Speed Bump

Selective slowdown profiler for Python and native code.

Speed Bump introduces controlled, selective delays into code execution. By slowing specific modules/functions and measuring throughput impact, you can identify which code paths actually matter to overall system performance.

Python code: Uses PEP 669 (sys.monitoring) or sys.setprofile to intercept function calls
Native code: Uses kernel uprobes via the optional speed-bump-native-kmod kernel module

This is particularly useful for AI/ML workloads where traditional profiling misses the subtle interactions between Python, native extensions, and GPU execution.

The Problem

Traditional profilers show where Python spends time, but in GPU-accelerated systems this is misleading. If Python is busy while the GPU is also busy, speeding up Python won't help. Conversely, micro-stalls where the GPU waits for Python won't show up as "hot" in a profiler.

The fundamental issue: time spent ≠ time that matters.

Speed Bump inverts the problem: instead of measuring how fast code runs, measure how much throughput drops when code is artificially slowed. If slowing module X doesn't affect throughput, don't bother optimising it.

Installation

From source:

git clone https://github.com/SonicField/speed-bump.git
cd speed-bump
pip install .

From wheel (if available):

pip install speed_bump-0.1.0-cp312-cp312-linux_aarch64.whl

Manual build (without pip/setuptools):

If pip or setuptools are unavailable, build the C extension directly:

cd speed-bump
PYTHON_INCLUDES=$(python3 -c 'import sysconfig; print(sysconfig.get_config_var("INCLUDEPY"))')
EXT_SUFFIX=$(python3 -c 'import sysconfig; print(sysconfig.get_config_var("EXT_SUFFIX"))')
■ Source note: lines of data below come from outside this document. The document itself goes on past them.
-- ==== Sys2Proof/Machine/Flags.lean ====
section
/-! DEFINITION. Every flag the spec gives: the STATUS word and its bits (rules R33, R34, R310), and NODATA and FULL as commands set
them. There are no condition codes (rule R53). -/

namespace Sys2Proof.Machine

/-- STATE as STATUS[15:12] shows it (rule R34). -/
def Phase.code : Phase → BitVec 4
  | .idle => 0
  | .encActive => 1
  | .encDone => 2
  | .decUninit => 3
  | .decBlockActive => 4
  | .decBlockBoundary => 5
  | .decComplete => 6
  | .error => 7
  | .closed => 8

/-- ERRCODE as STATUS[11:8] shows it (rule R310). -/
def errorCode : Option ErrorKind → BitVec 4
  | none => 0
  | some k => k.code

/-- STATUS.BUSY (rule R33): between the steps of the model a command is in progress only while it holds. -/
def State.busy (s : State) : Bool := s.hold.isSome

/-- STATUS.IN_WAIT (rule R33). -/
def State.inWait (s : State) : Bool :=
  match s.hold with
  | some h => h.wait = .input
  | none => false

/-- STATUS.OUT_WAIT (rule R33). -/
def State.outWait (s : State) : Bool :=
  match s.hold with
  | some h => h.wait = .output
  | none => false

/-- STATUS (rule R33). -/
def State.statusWord (s : State) : Word :=
  s.frame.phase.code.zeroExtend 32 <<< 12 ||| (errorCode s.frame.errcode).zeroExtend 32 <<< 8
    ||| (BitVec.ofBool s.host.drop).zeroExtend 32 <<< 6 ||| (BitVec.ofBool s.outWait).zeroExtend 32 <<< 5
    ||| (BitVec.ofBool s.inWait).zeroExtend 32 <<< 4 ||| (BitVec.ofBool s.host.full).zeroExtend 32 <<< 3
    ||| (BitVec.ofBool s.host.nodata).zeroExtend 32 <<< 2 ||| (BitVec.ofBool s.host.err).zeroExtend 32 <<< 1
    ||| (BitVec.ofBool s.busy).zeroExtend 32

/-- `STATUS.NODATA <- 1`. -/
def setNodata : Cmd Unit := modHost fun h => { h with nodata := true }

/-- `STATUS.FULL <- 1`. -/
def setFull : Cmd Unit := modHost fun h => { h with full := true }

/-- A read-type command that produced no byte: NODATA, and RESULT <- 0 (rules R33, R36). -/
def endWithNodata : Cmd Unit := do
  setNodata
  setResult 0

/-- A read-type command's end: the byte in RESULT, or NODATA. -/
def resultOrNodata : Option Byte → Cmd Unit
  | some b => setResult b.toNat
  | none => endWithNodata

end Sys2Proof.Machine
end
# Core extension (required for all Python versions)
gcc -shared -fPIC -I"$PYTHON_INCLUDES" -O3 -Wall -std=c11 -D_GNU_SOURCE \
    src/speed_bump/_core.c -o src/speed_bump/_core$EXT_SUFFIX

# Setprofile extension (required for Python 3.10-3.11)
gcc -shared -fPIC -I"$PYTHON_INCLUDES" -O3 -Wall -std=c11 -D_GNU_SOURCE \
    src/speed_bump/_setprofile.c -o src/speed_bump/_setprofile$EXT_SUFFIX

# Then add src/ to PYTHONPATH
export PYTHONPATH=$PWD/src:$PYTHONPATH
python3 -c "import speed_bump; print(speed_bump.clock_overhead_ns)"

Requirements:

Linux (x86_64 or aarch64)
Python 3.10+

Python Version Support

Speed Bump supports Python 3.10 and later with different backends:

Python Version	Backend	Notes
3.12+	PEP 669 (`sys.monitoring`)	Full feature support
3.10-3.11	`sys.setprofile` (C extension)	`clear_cache()` is a no-op

Python 3.10-3.11 Limitations:

The match cache is stored in code objects' co_extra field and cannot be cleared
clear_cache() has no effect - cache persists for the lifetime of the process
Qualified name construction is approximate (uses first argument type for methods)
Use a fresh Python process if you need to change target patterns

Quick Start

Create a targets file specifying what to slow:

# targets.txt
transformers.modeling_llama:LlamaAttention.*
vllm.worker.model_runner:ModelRunner.execute_model

Run your application with Speed Bump:

export SPEED_BUMP_TARGETS=/path/to/targets.txt
export SPEED_BUMP_DELAY_NS=10000      # 10µs delay per call
export SPEED_BUMP_START_MS=5000       # Start after 5s warmup
export SPEED_BUMP_DURATION_MS=30000   # Run for 30s

python your_benchmark.py

Compare throughput with and without SPEED_BUMP_TARGETS set.

Configuration

Environment Variable	Description	Default
`SPEED_BUMP_TARGETS`	Path to targets file	(disabled)
`SPEED_BUMP_DELAY_NS`	Delay in nanoseconds per trigger	1000
`SPEED_BUMP_FREQUENCY`	Trigger every Nth matching call	1
`SPEED_BUMP_START_MS`	Milliseconds after process start	0
`SPEED_BUMP_DURATION_MS`	Duration in milliseconds (0 = indefinite)	0

Target File Format

# Comments start with #
# Format: module_glob:qualified_name_glob

# Match all methods of a class
transformers.modeling_llama:LlamaAttention.*

# Match a specific function
vllm.worker.model_runner:ModelRunner.execute_model

# Match everything in a module
mypackage.slow_module:*

# Wildcard module matching
transformers.*:*Attention*

How It Works

Speed Bump uses Python's monitoring capabilities to register low-overhead callbacks on function calls:

Python 3.12+: Uses PEP 669 (sys.monitoring) for per-code-object monitoring with zero overhead for non-matching functions
Python 3.10-3.11: Uses sys.setprofile via a C extension, with match results cached in code objects

When a matching function is called during the active time window, Speed Bump executes a spin-delay loop to introduce the configured latency.

Key design decisions:

Spin delay, not sleep: Delays hold the CPU (and GIL) to accurately simulate slower Python code
Clock calibration: Measures clock_gettime overhead at startup to ensure accurate delays
Per-code caching: Match results are cached per code object to minimise overhead

Limitations

Speed Bump has fundamental constraints to be aware of:

Only Interpreted Python

Speed Bump's Python monitoring can only slow down Python code that runs through the interpreter. C extensions, NumPy ufuncs, and other native code execute outside Python's monitoring system.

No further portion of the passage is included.